NOTE: This article first published April 26, 2007 at CNSNews.com.
(By Melanie Hunter, CNSNews.com) – The U.S. Senate Thursday voted to pass a military funding bill requiring troops to withdraw from Iraq beginning Oct. 1 – or sooner if the government in Baghdad fails to meet specified benchmarks to secure the country.
The bill also sets a non-binding goal of completing the pullout by April 1 next year, while allowing some forces to remain for missions including training Iraqi forces. The Senate’s 51-46 vote came a day after the House passed the measure by 218 votes to 208.
“The president will veto this legislation,” White House spokeswoman Dana Perino said. “The president is determined to win in Iraq. The bill they sent us today is mission defeated.”
Republican presidential hopeful Sen. John McCain of Arizona said the measure “would force withdrawals to begin no later than October 1, irrespective of whether we are winning in Iraq or losing, whether things are getting better or worse. That is the wrong way to run this war.”
Sen. Kit Bond (R-Mo.) called the vote “a sad reflection on how vested the Democratic leadership is invested in defeat – defeat for President Bush but defeat for our troops and safety in Iraq.”

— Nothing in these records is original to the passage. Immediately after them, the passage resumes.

/-- CHAIN RUN, in each of its rows: a mode byte of 3 or more is answered RANGE, then a chain state other than HOLD
STATE; nothing changes. From HOLD:
LEARN enters WARMUP with block count 0, both detectors WARMING with averages, learn sum, block and owed counts 0;
IMMEDIATE enters RUN with both averages of each detector at 256 times its floor, nothing owed, no block begun and both
detectors QUIET; RESTORE is refused NO_SNAPSHOT without a VALID import (one in IMPORTING becomes INVALID), MISMATCH
when its header differs from the present settings, and otherwise loads the snapshot's means and averages and enters RUN
by the entry test on them, the import staying VALID. Each accepted mode disarms the autostart. -/
def Obligations.ChainRunStartsTheChain : Prop :=
  ∀ (s : State) (r : Req) (body : List Byte), s.takes r 1 → body.length = 1 →
    let mode := field body 0 1
    let p := s.active
    let sn := s.chain.impBuf
    let present : Header := ⟨s.settings.station.rate, s.settings.station.map, p.hp, p.cf, p.blk,
      ⟨p.det.z.sta, p.det.h.sta⟩, ⟨p.det.z.lta, p.det.h.lta⟩⟩
    let floored (q : DetParams) (d : Detector) : Detector := { d with
      st := .quiet, sta := 256 * q.floor, lta := 256 * q.floor, blkSum := 0, blkCount := 0, owed := 0, forced := false }
    let restored (q : DetParams) (a : Averages) (d : Detector) : Detector :=
      entryTested q { d with sta := a.sta, lta := a.lta, blkSum := 0, blkCount := 0 }
    (∀ c ∈ [Instr.chainRunLearn r body, .chainRunRestore r body, .chainRunImmediate r body],
      (3 ≤ mode → exec c s = .next (answered s s r 0x04 .range)) ∧
      (mode < 3 → s.chain.st ≠ .hold → exec c s = .next (answered s s r 0x04 .state))) ∧
    (s.chain.st = .hold → mode = 0 → exec (.chainRunLearn r body) s = .next (answered s
      { s with
        det := ⟨learnDetector s.det.z, learnDetector s.det.h⟩
        chain := { s.chain with
          st := .warmup, k := 0, blankEnd := none, pauseEnd := none, armed := false
          impSt := importLeft s.chain.impSt } }
      r 0x04 .done)) ∧
    (s.chain.st = .hold → mode = 2 → p.legal → exec (.chainRunImmediate r body) s = .next (answered s
      { s with
        det := ⟨floored p.det.z s.det.z, floored p.det.h s.det.h⟩
        chain := { s.chain with st := .run, armed := false, impSt := importLeft s.chain.impSt } }
      r 0x04 .done)) ∧
    (s.chain.st = .hold → mode = 1 → s.chain.impSt ≠ .valid → exec (.chainRunRestore r body) s = .next (answered s
      { s with chain := { s.chain with impSt := importLeft s.chain.impSt } } r 0x04 .noSnapshot)) ∧
    (s.chain.st = .hold → mode = 1 → s.chain.impSt = .valid → sn.header ≠ present →
      exec (.chainRunRestore r body) s = .next (answered s s r 0x04 .mismatch)) ∧
    (s.chain.st = .hold → mode = 1 → s.chain.impSt = .valid → sn.header = present →
      exec (.chainRunRestore r body) s = .next (answered s
        { s with
          dc := ⟨some sn.mean.z, some sn.mean.n, some sn.mean.e⟩
          det := ⟨restored p.det.z sn.avg.z s.det.z, restored p.det.h sn.avg.h s.det.h⟩
          chain := { s.chain with st := .run, armed := false } }
        r 0x04 .done))

/-- BLANK n: NEEDS_RUN outside RUN or before a first frame, then RANGE for a count of 0. In force already, the end
becomes the later of the two; otherwise it becomes the newest sample plus n, every OPEN slot closes there and then
with BLANKED and TRUNCATED, and both detectors go to BLANKED. -/
def Obligations.BlankStartsOrExtendsBlanking : Prop :=
  ∀ (s : State) (r : Req) (body : List Byte), s.takes r 2 → body.length = 2 →
    let count := field body 0 2
    (s.chain.st ≠ .run ∨ s.newest = none →
      exec (.blank r body) s = .next (answered s s r 0x05 .needsRun)) ∧
    (s.chain.st = .run → s.newest.isSome → count = 0 →
      exec (.blank r body) s = .next (answered s s r 0x05 .range)) ∧
    ∀ n : Sample, s.chain.st = .run → s.newest = some n → 1 ≤ count →
      (∀ e : Sample, s.chain.blankEnd = some e → exec (.blank r body) s = .next (answered s
        { s with chain := { s.chain with
          blankEnd := some (if 0 ≤ distance e (n + BitVec.ofNat 32 count) then n + BitVec.ofNat 32 count else e) } }
        r 0x05 .done)) ∧
      (s.chain.blankEnd = none → s.queueAgrees → ∃ c : State,
        closes s c (byTrigger s (s.slotsIn .opened)) (fun _ => n) (fun _ => { blanked := true, truncated := true }) ∧
        exec (.blank r body) s = .next (answered s
          { c with
            det := ⟨blankedDetector s.det.z, blankedDetector s.det.h⟩
            chain := { s.chain with blankEnd := some (n + BitVec.ofNat 32 count) } }
          r 0x05 .done))

/-! ## Slot requests -/

/-- SLOT CLOSE k: RANGE outside 0..7, STATE for a slot that is not OPEN. With the minimum window elapsed the slot
closes at the newest sample, TRUNCATED if short of its full window; before that its close sample alone moves. The
reply carries the slot's close sample. -/
def Obligations.SlotCloseClosesOrDefers : Prop :=
  ∀ (s : State) (r : Req) (body : List Byte), s.takes r 1 → body.length = 1 →
    (8 ≤ field body 0 1 → exec (.slotClose r body) s = .next (answered s s r 0x06 .range)) ∧
    ∀ (i : Fin 8) (n : Sample), field body 0 1 = i.val →
      let x := s.slot i
      (x.st ≠ .opened → exec (.slotClose r body) s = .next (answered s s r 0x06 .state)) ∧
      (x.st = .opened → s.newest = some n → distance x.trigger n + 1 < x.params.lmin →
        let close := earlier x.close (x.trigger + BitVec.ofNat 32 (x.params.lmin - 1))
        exec (.slotClose r body) s = .next (replied s
          { s with table := { s.table with slots := s.table.slots.set i { x with close := close } } }
          r 0x06 .done false (be 1 i.val ++ be 4 close.toNat))) ∧
      (x.st = .opened → s.newest = some n → x.params.lmin ≤ distance x.trigger n + 1 → s.queueAgrees →
        ∃ c : State,
          closes s c [i] (fun _ => n)
            (fun _ => { truncated := decide (0 < distance n (x.trigger + BitVec.ofNat 32 (x.params.lw - 1))) }) ∧
          exec (.slotClose r body) s = .next (replied s c r 0x06 .done false (be 1 i.val ++ be 4 n.toNat)))

/-- SLOT FORCE n: its four checks in their order, each leaving everything as it was; otherwise the lowest-numbered
FREE slot opens with class FORCED and the Z Detector's effective LTA, ratio and mark, and closes at once with no
flag of its own if its window is already over. That an n exactly 2^31 from the newest sample, at no meaningful distance,
passes the check for RANGE and is answered LATE is the model's choice (log 24). -/
def Obligations.SlotForceOpensAForcedSlot : Prop :=
  ∀ (s : State) (r : Req) (body : List Byte), s.takes r 2 → body.length = 4 →
    let t : Sample := BitVec.ofNat 32 (field body 0 4)
    let p := s.active
    (s.chain.st ≠ .run ∨ s.newest = none →
      exec (.slotForce r body) s = .next (answered s s r 0x07 .needsRun)) ∧
    ∀ n : Sample, s.chain.st = .run → s.newest = some n →
      let late : Sample := n - BitVec.ofNat 32 (16384 - p.lw - p.lb)
      (0 < distance n t → exec (.slotForce r body) s = .next (answered s s r 0x07 .range)) ∧
      (distance n t ≤ 0 → 0 < distance t late →
        exec (.slotForce r body) s = .next (answered s s r 0x07 .late)) ∧
      (distance n t ≤ 0 → distance t late ≤ 0 → (∀ i : Fin 8, (s.slot i).st ≠ .free) →
        exec (.slotForce r body) s = .next (answered s s r 0x07 .full)) ∧
      ∀ i : Fin 8, distance n t ≤ 0 → distance t late ≤ 0 → (s.slot i).st = .free →
        (∀ j : Fin 8, j < i → (s.slot j).st ≠ .free) →
        let z := s.det.z
        let eff := max z.lta (max (256 * p.det.z.floor) 1)
        let close := t + BitVec.ofNat 32 (p.lw - 1)
        let x : Slot := {
          st := .opened, cls := .forced, trigger := t, close := close, ltaTrig := eff
          peak := min (16 * z.sta / eff) 65535, retrig := 0, lost := 0, profile := s.settings.active
          params := copyParams p .z, flags := { baselineForced := z.forced }
          pin := none, order := none, record := none }
        let o := { s with table := { s.table with slots := s.table.slots.set i x } }
        let data := be 1 i.val ++ be 4 close.toNat
        (0 < distance n close →
          exec (.slotForce r body) s = .next (replied s o r 0x07 .done false data)) ∧
        (distance n close ≤ 0 → s.queueAgrees → ∃ c : State,
          closes o c [i] (fun _ => close) (fun _ => {}) ∧
          exec (.slotForce r body) s = .next (replied s c r 0x07 .done false data))

/-! ## Profiles, locks, station record and gates -/

/-- PROFILE WRITE: an entry number outside 0..7, or an item identifier outside the 33, is answered RANGE. Then the
checks follow in their order, each leaving everything as it was: LEVEL above the lower of the entry's level and the
class level of what is written, LOCKED, NEEDS_HOLD for a structural change of the active entry, RANGE, CONFLICT. A
write that passes stores the entry, discards its trials, and brings the averages down to the bound of a new scale. -/
def Obligations.ProfileWriteChecksThenStores : Prop :=
  ∀ (s : State) (r : Req) (body : List Byte), s.portFree → r.level.toNat ≤ 3 →
    body.length = 6 ∨ body.length = 133 →
    let eff := max r.level.toNat s.floor
    (8 ≤ field body 0 1 ∨ (body.length = 6 ∧ 33 ≤ field body 1 1) →
      exec (.profileWrite r body) s = .next (answered s s r 0x09 .range)) ∧
    ∀ (e : Fin 8) (new : Profile) (cls : Nat) (ranged : Bool), field body 0 1 = e.val →
      let old := s.settings.profiles[e]
      let lock := s.settings.profileLock[e]
      (body.length = 6 ∧ ∃ i : Item, itemOf (field body 1 1) = some i ∧ new = old.put i (field body 2 4) ∧
          cls = i.cls ∧ ranged = (decide (i.lo ≤ field body 2 4) && decide (field body 2 4 ≤ i.hi))) ∨
        (body.length = 133 ∧ new = old.ofValues (fields4 body 1 33) ∧ cls = wholeClass old new ∧
          ranged = new.inRange) →
      let structural := s.settings.active = e ∧ structuralDiffer old new = true
      let allowed := lockAllows lock eff r.protect s.settings.station.strict = true
      (min old.level cls < eff → exec (.profileWrite r body) s = .next (answered s s r 0x09 .level)) ∧
      (eff ≤ min old.level cls → ¬ allowed →
        exec (.profileWrite r body) s = .next (answered s s r 0x09 .locked)) ∧
      (eff ≤ min old.level cls → allowed → structural → s.chain.st ≠ .hold →
        exec (.profileWrite r body) s = .next (answered s s r 0x09 .needsHold)) ∧
      (eff ≤ min old.level cls → allowed → ¬ (structural ∧ s.chain.st ≠ .hold) → ranged = false →
        exec (.profileWrite r body) s = .next (answered s s r 0x09 .range)) ∧
      (eff ≤ min old.level cls → allowed → ¬ (structural ∧ s.chain.st ≠ .hold) → ranged = true →
        new.consistent = false → exec (.profileWrite r body) s = .next (answered s s r 0x09 .conflict)) ∧
      (eff ≤ min old.level cls → allowed → ¬ (structural ∧ s.chain.st ≠ .hold) → ranged = true →
        new.consistent = true →
        let bounded (bits : Nat) (d : Detector) : Detector :=
          { d with sta := min d.sta (2 ^ (bits - 2 * new.cf)), lta := min d.lta (2 ^ (bits - 2 * new.cf)) }
        exec (.profileWrite r body) s = .next (answered s
          { s with
            settings := { s.settings with profiles := s.settings.profiles.set e new }
            revert := s.revert.filter fun t => t.entry != e
            det := if structural then ⟨bounded 54 s.det.z, bounded 55 s.det.h⟩ else s.det }
          r 0x09 .done))

/-- PROFILE LOCK: a target or state outside the tables is answered RANGE; otherwise the target's lock moves as the
transition table says, or the reply is LOCKED. An OPEN lock takes any state, a LINE lock stays LINE or, with PROTECT
high or at effective level 0 with STRICT clear, takes any, POWER and FIXED take none; POWER keeps the state it was
made from as its underlying one. Only the target's lock changes. -/
def Obligations.ProfileLockFollowsTheTransitionTable : Prop :=
  ∀ (s : State) (r : Req) (body : List Byte), s.takes r 0 → body.length = 2 →
    let target := field body 0 1
    let code := field body 1 1
    let table := s.settings
    (9 < target ∨ 3 < code → exec (.profileLock r body) s = .next (answered s s r 0x0B .range)) ∧
    ∀ present : Lock, code ≤ 3 →
      (∀ e : Fin 8, target = e.val → present = table.profileLock[e]) →
      (target = 8 → present = table.stationLock) → (target = 9 → present = table.gateLock) → target ≤ 9 →
      let asked (b : BaseLock) : Lock :=
        if code = 0 then .base .opened else if code = 1 then .base .line else if code = 2 then .power b else .base .fixed
      let pass := r.protect = true ∨ table.station.strict = false
      let put (l : Lock) : Settings :=
        if h : target < 8 then { table with profileLock := table.profileLock.set target l h }
        else if target = 8 then { table with stationLock := l } else { table with gateLock := l }
      (∀ b : BaseLock, present = .base b → b = .opened ∨ (b = .line ∧ (code = 1 ∨ pass)) →
        exec (.profileLock r body) s = .next (answered s { s with settings := put (asked b) } r 0x0B .done)) ∧
      (present = .base .line → code ≠ 1 → ¬ pass →
        exec (.profileLock r body) s = .next (answered s s r 0x0B .locked)) ∧
      (∀ b : BaseLock, present = .power b →
        exec (.profileLock r body) s = .next (answered s s r 0x0B .locked)) ∧
      (present = .base .fixed → exec (.profileLock r body) s = .next (answered s s r 0x0B .locked))

/-- STATION WRITE, after its level check: LOCKED, then NEEDS_HOLD, then RANGE for a value or identifier outside its
range, then CONFLICT for a map that is not one to one, each leaving everything as it was. A write that passes
replaces the record; a changed map unsets all three DC means, a changed polarity or trim gain that component's. -/
def Obligations.StationWriteChecksThenStores : Prop :=
  ∀ (s : State) (r : Req) (body : List Byte), s.takes r 0 → body.length = 5 ∨ body.length = 64 →
    let old := s.settings.station
    let items : List (Nat × Nat) :=
      if body.length = 5 then [(field body 0 1, field body 1 4)] else (List.range 16).zip (fields4 body 0 16)
    let new := old.putAll items
    let allowed := lockAllows s.settings.stationLock (max r.level.toNat s.floor) r.protect old.strict = true
    let ranged := ∀ iv ∈ items, stationInRange iv.1 iv.2 = true
    (¬ allowed → exec (.stationWrite r body) s = .next (answered s s r 0x0D .locked)) ∧
    (allowed → s.chain.st ≠ .hold → exec (.stationWrite r body) s = .next (answered s s r 0x0D .needsHold)) ∧
    (allowed → s.chain.st = .hold → ¬ ranged →
      exec (.stationWrite r body) s = .next (answered s s r 0x0D .range)) ∧
    (allowed → s.chain.st = .hold → ranged → mapOneToOne new.map = false →
      exec (.stationWrite r body) s = .next (answered s s r 0x0D .conflict)) ∧
    (allowed → s.chain.st = .hold → ranged → mapOneToOne new.map = true →
      exec (.stationWrite r body) s = .next (answered s
        { s with
          settings := { s.settings with station := new }
          dc := ⟨if old.map ≠ new.map ∨ old.inverted.z ≠ new.inverted.z ∨ old.trim.z ≠ new.trim.z then none else s.dc.z,
            if old.map ≠ new.map ∨ old.inverted.n ≠ new.inverted.n ∨ old.trim.n ≠ new.trim.n then none else s.dc.n,
            if old.map ≠ new.map ∨ old.inverted.e ≠ new.inverted.e ∨ old.trim.e ≠ new.trim.e then none else s.dc.e⟩ }
        r 0x0D .done))
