/-- Settles O12: the refusals, then each mode's set-up. -/
theorem chainRunStartsTheChain : Obligations.ChainRunStartsTheChain := by
  intro s r body taken len mode p sn present floored restored
  have row {c : Instr} {t : State} {st : Status} (request : requestOf c = some (0x04, r, body))
      (act : actRun body (max r.level.toNat s.floor) (heard r.protect s) = (heard r.protect t, ⟨st, false, []⟩)) :
      exec c s = .next (answered s t r 0x04 st) :=
    exec_replies_level taken request rfl (List.mem_singleton.mpr len) act
  refine ⟨fun c rows => ?refusals, fun hold learn => row rfl ?learn, fun hold immediate legal => row rfl ?immediate,
    fun hold restore none' => row rfl ?noSnapshot, fun hold restore valid other => row rfl ?mismatch,
    fun hold restore valid same => row rfl ?restore⟩
  case refusals =>
    have request : requestOf c = some (0x04, r, body) := by
      simp only [List.mem_cons, List.not_mem_nil, or_false] at rows
      rcases rows with rfl | rfl | rfl <;> rfl
    exact ⟨fun high => row request (actRun_range high _ _),
      fun known away => row request (actRun_state (s := heard r.protect s) known away _)⟩
  case learn =>
    rw [actRun_learn (s := heard r.protect s) learn hold, runLearn, invalidateImport_eq]
    rfl
  case immediate =>
    rw [actRun_immediate (s := heard r.protect s) immediate hold, runImmediate, invalidateImport_eq, enterRun_state]
    have z : entryTested p.det.z (s.det.z.immediate p.det.z) = floored p.det.z s.det.z := immediate_quiet legal .z s.det.z
    have h : entryTested p.det.h (s.det.h.immediate p.det.h) = floored p.det.h s.det.h := immediate_quiet legal .h s.det.h
    rw [← z, ← h]
    rfl
  case noSnapshot =>
    rw [actRun_restore (s := heard r.protect s) restore hold]
    unfold runRestore
    split
    next valid => exact absurd valid none'
    next =>
      rw [invalidateImport_eq]
      rfl
  case mismatch =>
    rw [actRun_restore (s := heard r.protect s) restore hold, runRestore, show (heard r.protect s).chain.impSt = .valid from valid]
    exact if_neg other
  case restore =>
    rw [actRun_restore (s := heard r.protect s) restore hold, runRestore, show (heard r.protect s).chain.impSt = .valid from valid]
    refine (if_pos same).trans ?_
    simp only [restored, ← entryTested_load]
    rw [enterRun_state]
    rfl

/-! ## BLANK (3.4) -/

theorem actBlank_run {body : List Byte} {s : State} {n : Sample} (run : s.chain.st = .run) (newest : s.newest = some n)
    (eff : Nat) : actBlank body eff s = if field body 0 2 = 0 then (s, refuse .range)
      else (blankTo (after n (field body 0 2)) s, done) := by
  rw [actBlank, run, newest]

theorem actBlank_away {body : List Byte} {s : State} (away : s.chain.st ≠ .run ∨ s.newest = none) (eff : Nat) :
    actBlank body eff s = (s, refuse .needsRun) := by
  unfold actBlank
  split
  next run newest => exact absurd run (away.resolve_right (by rw [newest]; nofun))
  next => rfl

theorem toBlanked_eq (d : Detector) : d.toBlanked = blankedDetector d := by
  unfold Detector.toBlanked blankedDetector
  cases d.st <;> rfl

/-- Blanking that begins, in the statement's words (R55). -/
theorem blankTo_new {s : State} (unblanked : s.chain.blankEnd = none) (e : Sample) : blankTo e s =
    { closeAll { blanked := true, truncated := true } s with
      det := ⟨blankedDetector s.det.z, blankedDetector s.det.h⟩
      chain := { s.chain with blankEnd := some e } } := by
  rw [← toBlanked_eq, ← toBlanked_eq]
  simp only [blankTo, unblanked, beginBlanking]
  rw [closeAll_chain]
  obtain ⟨t, u, shape⟩ := closeAll_shape { blanked := true, truncated := true } s
  rw [shape]
  rfl

theorem blankTo_extended {s : State} {e : Sample} (blanked : s.chain.blankEnd = some e) (e' : Sample) :
    blankTo e' s = { s with chain := { s.chain with blankEnd := some (later e e') } } := by
  simp only [blankTo, blanked]

/-- Settles O13: the refusals, then the blanking that begins or is extended. -/
theorem blankStartsOrExtendsBlanking : Obligations.BlankStartsOrExtendsBlanking := by
  intro s r body taken len count
  have row {t : State} {st : Status}
      (act : actBlank body (max r.level.toNat s.floor) (heard r.protect s) = (heard r.protect t, ⟨st, false, []⟩)) :
      exec (.blank r body) s = .next (answered s t r 0x05 st) :=
    exec_replies_level taken rfl rfl (List.mem_singleton.mpr len) act
  refine ⟨fun away => row (actBlank_away (s := heard r.protect s) away _), fun run some' zero => row ?_,
    fun n run newest positive => ?_⟩
  · obtain ⟨n, newest⟩ := Option.isSome_iff_exists.mp some'
    exact (actBlank_run (s := heard r.protect s) run newest _).trans (if_pos zero)
  · have blanks := (actBlank_run (s := heard r.protect s) (body := body) run newest
      (max r.level.toNat s.floor)).trans (if_neg (Nat.ne_of_gt positive))
    refine ⟨fun e inForce => row (blanks.trans ?_), fun unblanked queue => ⟨_, closes_congr
      (closeAll_closes s { blanked := true, truncated := true } queue.2.2.2) (fun i _ => ?_) fun _ _ => rfl, row (blanks.trans ?_)⟩⟩
    · rw [blankTo_extended (s := heard r.protect s) inForce]
      rfl
    · rw [newest]
      rfl
    · rw [blankTo_new (s := heard r.protect s) unblanked, closeAll_heard]
      rfl

/-! ## SLOT CLOSE (4.3) -/

theorem actSlotClose_named {body : List Byte} {i : Fin 8} (named : field body 0 1 = i.val) (eff : Nat) (s : State) :
    actSlotClose body eff s = if (s.slot i).st = .opened then hostClose (s.newest.getD (s.slot i).trigger) i s
      else (s, refuse .state) := by
  rw [actSlotClose, named, toFin8_val]

/-- Settles O14: the slot's number and state, then its minimum window. -/
theorem slotCloseClosesOrDefers : Obligations.SlotCloseClosesOrDefers := by
  intro s r body taken len
  have row {t : State} {st : Status} {data : List Byte}
      (act : actSlotClose body (max r.level.toNat s.floor) (heard r.protect s) = (heard r.protect t, ⟨st, false, data⟩)) :
      exec (.slotClose r body) s = .next (replied s t r 0x06 st false data) :=
    exec_replies_level taken rfl rfl (List.mem_singleton.mpr len) act
  refine ⟨fun outside => row ?_, fun i n named => ?_⟩
  · rw [actSlotClose, toFin8_none outside]
    rfl
  intro x
  have slot : (heard r.protect s).slot i = x := rfl
  have closing' (isOpen : x.st = .opened) (newest : s.newest = some n) :
      actSlotClose body (max r.level.toNat s.floor) (heard r.protect s) = hostClose n i (heard r.protect s) := by
    refine (actSlotClose_named named _ _).trans ((if_pos isOpen).trans ?_)
    rw [show (heard r.protect s).newest = some n from newest]
    rfl
  refine ⟨fun notOpen => row ?_, fun isOpen newest early => ?_, fun isOpen newest elapsed queue =>
    ⟨closeSlot n { truncated := x.shortOf n } i s, closeSlot_closes s i n _ queue.2.2.2, row ?_⟩⟩
  · rw [actSlotClose_named named]
    exact if_neg notOpen
  · intro close
    refine row ((closing' isOpen newest).trans ?_)
    exact if_neg (not_le.mpr early)
  · refine (closing' isOpen newest).trans ((if_pos elapsed).trans ?_)
    rw [slot, closeSlot_heard]
    rfl

/-! ## SLOT FORCE (4.6) -/

theorem actSlotForce_run {body : List Byte} {s : State} {n : Sample} (run : s.chain.st = .run) (newest : s.newest = some n)
    (eff : Nat) : actSlotForce body eff s =
      let t : Sample := BitVec.ofNat 32 (field body 0 4)
      if 0 < distance n t then (s, refuse .range)
      else if 0 < distance t (lateBound s.active n) then (s, refuse .late)
      else
        match s.freeSlot? with
        | none => (s, refuse .full)
        | some i => forceSlot t n i s := by
  rw [actSlotForce, run, newest] <;> rfl

theorem actSlotForce_away {body : List Byte} {s : State} (away : s.chain.st ≠ .run ∨ s.newest = none) (eff : Nat) :
    actSlotForce body eff s = (s, refuse .needsRun) := by
  unfold actSlotForce
  dsimp only
  split
  next run newest => exact absurd run (away.resolve_right (by rw [newest]; nofun))
  next => rfl

/-- Settles O15: the checks in their order, then the opening and its close. -/
theorem slotForceOpensAForcedSlot : Obligations.SlotForceOpensAForcedSlot := by
  intro s r body taken len t p
  have row {v : State} {st : Status} {data : List Byte}
      (act : actSlotForce body (max r.level.toNat s.floor) (heard r.protect s) = (heard r.protect v, ⟨st, false, data⟩)) :
      exec (.slotForce r body) s = .next (replied s v r 0x07 st false data) :=
    exec_replies_level taken rfl rfl (List.mem_singleton.mpr len) act
  refine ⟨fun away => row (actSlotForce_away (s := heard r.protect s) away _), fun n run newest => ?_⟩
  intro late
  have checks := actSlotForce_run (s := heard r.protect s) (body := body) run newest (max r.level.toNat s.floor)
  have inTime (past : distance n t ≤ 0) (notLate : distance t late ≤ 0) :=
    checks.trans ((if_neg (not_lt.mpr past)).trans (if_neg (not_lt.mpr notLate)))
  refine ⟨fun ahead => row (checks.trans (if_pos ahead)),
    fun past isLate => row (checks.trans ((if_neg (not_lt.mpr past)).trans (if_pos isLate))),
    fun past notLate full => row ((inTime past notLate).trans ?_), fun i past notLate free lowest => ?_⟩
  · rw [(freeSlot?_eq_none (heard r.protect s)).mpr full]
    rfl
  intro z eff close x o data
  have opens : actSlotForce body (max r.level.toNat s.floor) (heard r.protect s) = forceSlot t n i (heard r.protect s) := by
    refine (inTime past notLate).trans ?_
    rw [(freeSlot?_eq_some (heard r.protect s) i).mpr ⟨free, lowest⟩]
  refine ⟨fun open' => row (opens.trans ?_), fun past' queue => ⟨closeSlot close {} i o, ?_, row (opens.trans ?_)⟩⟩
  · exact congrArg (·, slotReply i close) (if_neg (not_le.mpr open'))
  · exact closeSlot_closes o i close {} queue.2.2.2
  · refine congrArg (·, slotReply i close) ((if_pos past').trans ?_)
    exact closeSlot_heard close {} i r.protect o

end Sys2Proof.Proofs
end

section
/-! PROOFS. What a detector does with a frame (chapter 2, 3.3), and the conversion of a sample number (7.6). -/

namespace Sys2Proof.Proofs

open Sys2Proof.Machine Sys2Proof.Laws

/-! ## Averages and CF values -/

/-- An average that moves toward a target stays a number (R23, R27). -/
theorem approach_cast (old target shift : Nat) :
    (approach old target shift : Int) = (old : Int) + ((target : Int) - old) / (2 ^ shift : Nat) := by
  have pos : (0 : Int) < (2 ^ shift : Nat) := by exact_mod_cast Nat.two_pow_pos shift
  have least : -(old : Int) ≤ ((target : Int) - old) / (2 ^ shift : Nat) := by
    refine Int.le_ediv_of_mul_le pos ?_
    have grows : (old : Int) * 1 ≤ old * (2 ^ shift : Nat) := Int.mul_le_mul_of_nonneg_left pos (Int.natCast_nonneg old)
    have sign : -(old : Int) * (2 ^ shift : Nat) = -((old : Int) * (2 ^ shift : Nat)) := Int.neg_mul _ _
    omega
  unfold approach shr
  omega

/-- A square of a scaled output as a number (R21). -/
theorem toNat_mul_self (x : Int) : (x * x).toNat = x.natAbs ^ 2 := by
  rw [← Int.natAbs_mul_self, Int.toNat_natCast, pow_two]

theorem cfValue_eq (w : Det) (cf : Nat) (y : Trio Int) :
    let u (y : Int) : Nat := (y / (2 ^ cf : Nat)).natAbs
    cfValue w cf y = match w with
      | .z => u y.z ^ 2
      | .h => u y.n ^ 2 + u y.e ^ 2 := by
  cases w with
  | z => exact toNat_mul_self _
  | h =>
    rw [cfValue, Int.toNat_add (mul_self_nonneg _) (mul_self_nonneg _), toNat_mul_self, toNat_mul_self]
    rfl

/-! ## A frame that is held, and one that is processed -/

theorem hold_eq (d : Detector) (last : Bool) : d.hold last =
    { d with blkSum := if last then 0 else d.blkSum, blkCount := if last then 0 else d.blkCount } := by
  cases last <;> rfl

But Sen. Chuck Hagel (R-Neb.), who voted for the bill, said “we need a change of policy.”
“Given a choice between the two options of voting for this bill or supporting the current course we are on in Iraq, I chose to vote for this bill,” Hagel said.
Democrats hope the bill will arrive on Bush’s desk on Tuesday – the fourth anniversary of the president’s “Mission Accomplished” speech, when he announced on the deck of the carrier USS Abraham Lincoln that major combat operations in Iraq had ended.
“We ask the president to read and to sign this bill,” Senate Majority Leader Harry Reid said at a press conference following the vote. “The president has a choice – heed the call of the American people, a bipartisan majority of Congress, military experts to change course or keep our troops committed to an all but ended civil war. The choice is an easy one.”
House Speaker Nancy Pelosi, speaking at the same press conference, called the war in Iraq “the greatest ethical challenge facing our nation.”
“How ethical is it to send our troops into harm’s way into war without the training, equipment, and a plan for success?” Pelosi asked. “How ethical is it to place them in the middle of a civil war, undermining and straining our military?”
“We are one signature away from ending the Iraq war,” said Sen. Barack Obama (D-Ill.), who is running for the Democratic 2008 presidential nomination.
“President Bush must listen to the will of the American people and sign this bill so that our troops can come home,” Obama added.
Meanwhile, an Iraqi spokesman said the bill sends the wrong message.
“We see some negative signs in the decision because it sends wrong signals to some sides that might think of alternatives to the political process,” the Associated Press quoted Ali al-Dabbagh as saying.
“Coalition forces gave lots of sacrifices and they should continue their mission, which is building Iraqi security forces to take over,” al-Dabbagh added. “We see [it] as a loss of four years of sacrifices.”